Records from a dataset:
★ ★ ★ ★ ★

/-! ### Reads (R379-R381) -/

/-- The last sample has not yet been added at now (R379). -/
def Dev.samplePending (d : Dev) (p : Nat) : Bool :=
  d.bit (H.mtrLastTick p) && decide (d.now + 1 < d.get (H.mtrLastTick p) + 400)

/-- The accumulators as a read now returns them. -/
def Dev.impNow (d : Dev) (p : Nat) : Nat :=
  d.get (H.mtrImp p) - (if d.samplePending p then d.get (H.mtrLastImp p) else 0)
def Dev.expNow (d : Dev) (p : Nat) : Nat :=
  d.get (H.mtrExp p) - (if d.samplePending p then d.get (H.mtrLastExp p) else 0)

/-- The samples that have entered the means: stamped 400 ticks ago or earlier, and after the last change of RAW. -/
def Dev.window (d : Dev) (p : Nat) : List MSample :=
  ((tget [] d.mwin p).filter (fun m =>
    decide (m.tick + 400 ≤ d.now) && decide (m.tick + 1 > d.get (H.mtrRawTick p)))).take 16000

/-- Mean of integers, 0 of none. The spec gives no rounding: toward zero is the model's choice, DESIGN CHOICE, log 134. -/
def meanInt (l : List Int) : Int := if l.isEmpty then 0 else Int.tdiv l.sum l.length

/-- MTRnn_V, MTRnn_I, MTRnn_P. -/
def Dev.readMtrV (d : Dev) (p : Nat) : Nat :=
  if d.bit (F.MTR_CTRL_RAW p) then unsgn 32 (meanInt ((d.window p).map (fun m => m.vraw * 256)))
  else unsgn 32 (meanInt (((d.window p).take 16).map (·.vuv)))
def Dev.readMtrI (d : Dev) (p : Nat) : Nat :=
  if d.bit (F.MTR_CTRL_RAW p) then unsgn 32 (meanInt ((d.window p).map (fun m => m.iraw * 256)))
  else unsgn 32 (meanInt (((d.window p).take 16).map (·.iua)))
def Dev.readMtrP (d : Dev) (p : Nat) : Nat :=
  if d.bit (F.MTR_CTRL_RAW p) then 0
  else unsgn 32 (Int.tdiv (meanInt ((d.window p).map (·.pw))) 1000000000)

/-- MTRnn_STAT, with the queue's counts, CALOK and RV as they stand. -/
def Dev.readMtrStat (d : Dev) (p : Nat) : Nat :=
  d.get (F.MTR_STAT_SER p) * 2 ^ 24 + (d.segs p).length * 2 ^ 20 + postedCount (d.segs p) * 2 ^ 17 +
    d.get (F.MTR_STAT_SETTLED p) * 2 ^ 16 + d.get (F.MTR_STAT_OPEN p) * 2 ^ 15 + b2n (d.calOk p) * 2 ^ 14 +
    d.get (F.MTR_STAT_CALSRC p) * 2 ^ 13 +
    (if d.bit (F.MTR_STAT_OPEN p) then withRv (d.get (F.MTR_STAT_FLAGS p)) else 0)

/-- MTR_SETTLED mirrors the SETTLED bits. -/
def Dev.readSettled (d : Dev) : Nat :=
  ((List.range 24).map (fun p => d.get (F.MTR_STAT_SETTLED p) * 2 ^ p)).sum

/-- A read of MTRnn_IMPL, or of MTRnn_EXPL, latches the high word for the reader (R380). -/
def Dev.accRead (d : Dev) (a : Agent) (p : Nat) (exp : Bool) : Nat × Dev :=
  if exp then (d.expNow p % 2 ^ 36, d.put (F.MTR_EXPH_HIGH p a.copy) (d.expNow p / 2 ^ 36))
  else (d.impNow p % 2 ^ 36, d.put (F.MTR_IMPH_HIGH p a.copy) (d.impNow p / 2 ^ 36))

/-- A read of MTRnn_SEGSTT latches the start epoch. -/
def Dev.segsttRead (d : Dev) (a : Agent) (p : Nat) : Nat × Dev :=
  (d.get (H.mtrSegT0 p), d.put (F.MTR_SEGSTE_START p a.copy) (d.get (H.mtrSegE0 p)))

★ ★ ★ ★ ★

» **What you are asked to do**
Check every line above for the string "decide" and copy those that have it.

» **Solved exercise**
  d.bit (H.mtrLastTick p) && decide (d.now + 1 < d.get (H.mtrLastTick p) + 400)
    decide (m.tick + 400 ≤ d.now) && decide (m.tick + 1 > d.get (H.mtrRawTick p)))).take 16000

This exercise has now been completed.